== RECORDS FOR THE TASK ==
-- ==== Sys2Proof/Laws/PowerOps.lean ====
section
/-! SUPPORT. What each operation of Sys2Proof/Machine/PowerOps.lean may change: `x_eff` names the parts of the state that x may change and says that
x keeps every form of Sys2Proof/Safety.lean; `x_effs` says so of an operation with operations as arguments, under the same of each argument. -/

set_option Elab.async false

namespace Sys2Proof.Machine

theorem State.drainQueue_eff (s : State) (i : IslandId) : Eff [.objs, .host, .recorder, .milestone, .verge] s (State.drainQueue s i) := by
  delta State.drainQueue
  refine Eff.start fun h0 => ?_
  refine Eff.ite ?_ ?_
  · assumption
  · extract_lets -merge -underBinder +onlyGivenNames y0
    try clear_value y0
    extract_lets -merge -underBinder +onlyGivenNames y1
    refine h0.named (x := y1) ?_ fun _ => ?_
    · subst y1
      refine Eff.after (State.updR_eff _ _) ?_
      assumption
    clear_value y1
    refine Eff.forEach ?_ fun _ _ _ => ?_
    · assumption
    · refine Eff.after (State.judgeReport_eff _ _ _) ?_
      assumption

theorem State.resetSide_eff (s : State) (p : PickupId) (c : CtrlId) : Eff [.objs, .channels, .sides, .host, .recorder] s (State.resetSide s p c) := by
  delta State.resetSide
  refine Eff.start fun h0 => ?_
  extract_lets -merge -underBinder +onlyGivenNames y0 y1 y2 y3 y4 y5
  try clear_value y0 y1 y2 y3 y4 y5
  extract_lets -merge -underBinder +onlyGivenNames y6
  refine h0.named (x := y6) ?_ fun _ => ?_
  · subst y6
    refine Eff.ite ?_ ?_
    · refine Eff.after (State.abandonRun_eff _ _ _) ?_
      assumption
    · assumption
  clear_value y6
  extract_lets -merge -underBinder +onlyGivenNames y7
  refine h0.named (x := y7) ?_ fun _ => ?_
  · subst y7
    refine Eff.after (State.updS_eff _ _ _) ?_
    assumption
  clear_value y7
  extract_lets -merge -underBinder +onlyGivenNames y8
  refine h0.named (x := y8) ?_ fun _ => ?_
  · subst y8
    refine Eff.forEach ?_ fun _ _ _ => ?_
    · assumption
    · refine Eff.after (State.updZone_eff _ _ _ _) ?_
      assumption
  clear_value y8
  refine Eff.forEach ?_ fun _ _ _ => ?_
  · assumption
  · refine Eff.after (State.finishCmd_eff _ _ _) ?_
    assumption

theorem State.resetController_eff (s : State) (c : CtrlId) (kind : Nat) :
    Eff [.objs, .pickups, .channels, .decoding, .sides, .spindles, .axes, .host, .ramps, .staging, .cal, .recorder, .power, .otp] s (State.resetController s c kind) := by
  delta State.resetController
  refine Eff.start fun h0 => ?_
  extract_lets -merge -underBinder +onlyGivenNames y0
  try clear_value y0
  extract_lets -merge -underBinder +onlyGivenNames y1
  refine h0.named (x := y1) ?_ fun _ => ?_
  · subst y1
    refine Eff.forEach ?_ fun _ _ _ => ?_
    · assumption
    · refine Eff.after (State.resetSide_eff _ _ _) ?_
      assumption
  clear_value y1
  extract_lets -merge -underBinder +onlyGivenNames y2
  refine h0.named (x := y2) ?_ fun _ => ?_
  · subst y2
    refine Eff.after (State.leaveRamps_eff _ _) ?_
    assumption
  clear_value y2
  extract_lets -merge -underBinder +onlyGivenNames y3
  refine h0.named (x := y3) ?_ fun _ => ?_
  · subst y3
    refine Eff.forEach ?_ fun _ _ _ => ?_
    · assumption
    · refine Eff.after (State.leaveReads_eff _ _ _) ?_
      assumption
  clear_value y3
  extract_lets -merge -underBinder +onlyGivenNames y4
  refine h0.named (x := y4) ?_ fun _ => ?_
  · subst y4
    refine Eff.after (State.noteEnded_eff _ _) ?_
    assumption
  clear_value y4
  extract_lets -merge -underBinder +onlyGivenNames y5
  try clear_value y5
  extract_lets -merge -underBinder +onlyGivenNames y6 y7
  refine h0.named (x := y7) ?_ fun _ => ?_
  · subst y7
    subst y6
    refine Eff.put ?_
    assumption
  clear_value y6 y7
  extract_lets -merge -underBinder +onlyGivenNames y8
  refine h0.named (x := y8) ?_ fun _ => ?_
  · subst y8
    refine Eff.after (State.updCtrl_eff _ _ _) ?_
    assumption
  clear_value y8
  extract_lets -merge -underBinder +onlyGivenNames y9
  refine h0.named (x := y9) ?_ fun _ => ?_
  · subst y9
    refine Eff.after (State.report_eff _ _ _ _) ?_
    refine Eff.after (State.bump_eff _ _ _ _ _) ?_
    refine Eff.after (State.bump_eff _ _ _ _ _) ?_
    assumption
  clear_value y9
  extract_lets -merge -underBinder +onlyGivenNames y10
  refine h0.named (x := y10) ?_ fun _ => ?_
  · subst y10
    refine Eff.after (State.endSelfTest_eff _ _ _) ?_
    assumption
  clear_value y10
  refine Eff.after (State.activatePending_eff _) ?_
  refine Eff.after (State.settleShutdowns_eff _) ?_
  assumption

theorem State.resetObjects_eff (s : State) (i : IslandId) : Eff [.objs, .recorder] s (State.resetObjects s i) := by
  unfold State.resetObjects
  refine Eff.forEach ?_ fun _ _ h => (State.noteChange_eff _ _).after h
  refine ⟨fun q hq => by cases q <;> first | exact absurd (by decide) hq | rfl, ⟨rfl, .refl _, fun h => ⟨Sparse.rising_filter h.1, h.2⟩, id, id, id, id⟩⟩

theorem State.islandReset_eff (s : State) (i : IslandId) (client : Nat) :
    Eff [.objs, .pickups, .channels, .decoding, .sides, .spindles, .axes, .host, .ramps, .staging, .cal, .recorder, .milestone, .verge, .power, .otp] s (State.islandReset s i client) := by
  delta State.islandReset
  refine Eff.start fun h0 => ?_
  extract_lets -merge -underBinder +onlyGivenNames y0
  refine h0.named (x := y0) ?_ fun _ => ?_
  · subst y0
    refine Eff.after (State.bump_eff _ _ _ _ _) ?_
    refine Eff.after (State.report_eff _ _ _ _) ?_
    assumption
  clear_value y0
  extract_lets -merge -underBinder +onlyGivenNames y1 y2
  refine h0.named (x := y2) ?_ fun _ => ?_
  · subst y2
    subst y1
    refine Eff.ite ?_ ?_
    · refine Eff.put ?_
      assumption
    · assumption
  clear_value y1 y2
  extract_lets -merge -underBinder +onlyGivenNames y3
  refine h0.named (x := y3) ?_ fun _ => ?_
  · subst y3
    refine Eff.dite (fun _ => ?_) fun _ => ?_
    · extract_lets -merge -underBinder +onlyGivenNames y4
      try clear_value y4
      refine Eff.after (State.updC_eff _ _ _) ?_
      refine Eff.after (State.truncateFrame_eff _ _) ?_
      assumption
    · refine Eff.dite (fun _ => ?_) fun _ => ?_
      · extract_lets -merge -underBinder +onlyGivenNames y5
        try clear_value y5
        extract_lets -merge -underBinder +onlyGivenNames y6
        refine h0.named (x := y6) ?_ fun _ => ?_
        · subst y6
          refine Eff.ite ?_ ?_
          · assumption
          · refine Eff.after (State.parked_eff _ _) ?_
            refine Eff.after (State.park_eff _ _ _) ?_
            assumption
        clear_value y6
        refine Eff.after (State.updA_eff _ _ _) ?_
        refine Eff.after (State.losePosition_eff _ _ _) ?_
        refine Eff.after (State.updP_eff _ _ _) ?_
        assumption
      · refine Eff.dite (fun _ => ?_) fun _ => ?_
        · extract_lets -merge -underBinder +onlyGivenNames y7
          try clear_value y7
          extract_lets -merge -underBinder +onlyGivenNames y8
          refine h0.named (x := y8) ?_ fun _ => ?_
          · subst y8
            refine Eff.after (State.resetSpindle_eff _ _) ?_
            refine Eff.after (State.parkBoth_eff _ _ _) ?_
            assumption
          clear_value y8
          refine Eff.ite ?_ ?_
          · refine Eff.forEach ?_ fun _ _ _ => ?_
            · assumption
            · refine Eff.after (State.updA_eff _ _ _) ?_
              refine Eff.after (State.losePosition_eff _ _ _) ?_
              assumption
          · assumption
        · refine Eff.ite ?_ ?_
          · refine Eff.forEach ?_ fun _ _ _ => ?_
            · assumption
            · refine Eff.after (State.resetController_eff _ _ _) ?_
              assumption
          · assumption
  clear_value y3
  refine Eff.after (State.resetObjects_eff _ _) ?_
  refine Eff.after (State.drainQueue_eff _ _) ?_
  assumption

theorem State.stopMedia_eff (s : State) : Eff [.objs, .pickups, .channels, .sides, .spindles, .axes, .host, .recorder] s (State.stopMedia s) := by
  delta State.stopMedia
  refine Eff.start fun h0 => ?_
  extract_lets -merge -underBinder +onlyGivenNames y0
  refine h0.named (x := y0) ?_ fun _ => ?_
  · subst y0
    refine Eff.forEach ?_ fun _ _ _ => ?_
    · assumption
    · refine Eff.after (State.park_eff _ _ _) ?_
      assumption
  clear_value y0
  refine Eff.forEach ?_ fun _ _ _ => ?_
  · assumption
  · refine Eff.after (State.stopSpindle_eff _ _) ?_
    assumption

theorem State.startReset_eff (s : State) (cause : Nat) :
    Eff [.objs, .doms, .pickups, .channels, .decoding, .sides, .spindles, .axes, .host, .ramps, .signpost, .staging, .mem, .cal, .recorder, .milestone, .traces, .xspAin, .xspDir, .verge, .power] s (State.startReset s cause) := by
  unfold State.startReset
  refine .ite ?_ (State.systemReset_eff _ _).mono
  dsimp only
  generalize hu : (s.forEach (allFin 48) State.drainQueue).startFlush .reset = u
  have h0 : Eff [.objs, .doms, .pickups, .channels, .decoding, .sides, .spindles, .axes, .host, .ramps, .signpost, .staging, .mem, .cal, .recorder, .milestone, .traces, .xspAin, .xspDir, .verge, .power] s u := by
    rw [← hu]
    exact (State.startFlush_eff _ _).after (Eff.forEach (.refl _ _) fun _ _ h => (State.drainQueue_eff _ _).after h)
  have h1 := State.systemReset_eff u cause
  clear hu
  refine ⟨h0.frame.trans ((h1.frame.mono (subset_of_partsIn (by decide))).trans fun q hq => ?_),
    h0.good.trans ⟨h1.good.pending, h1.good.otp, h1.good.objects, id, id, id, h1.good.ramps⟩⟩
  cases q <;> first | exact absurd (by decide) hq | rfl

end Sys2Proof.Machine
end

== TASK TO COMPLETE ==
What you return should be the lines from the beginning of the records through the one that contains "set_option Elab.async false", repeated exactly and with no additions.

== SOLUTION BELOW ==
-- ==== Sys2Proof/Laws/PowerOps.lean ====
section
/-! SUPPORT. What each operation of Sys2Proof/Machine/PowerOps.lean may change: `x_eff` names the parts of the state that x may change and says that
x keeps every form of Sys2Proof/Safety.lean; `x_effs` says so of an operation with operations as arguments, under the same of each argument. -/

set_option Elab.async false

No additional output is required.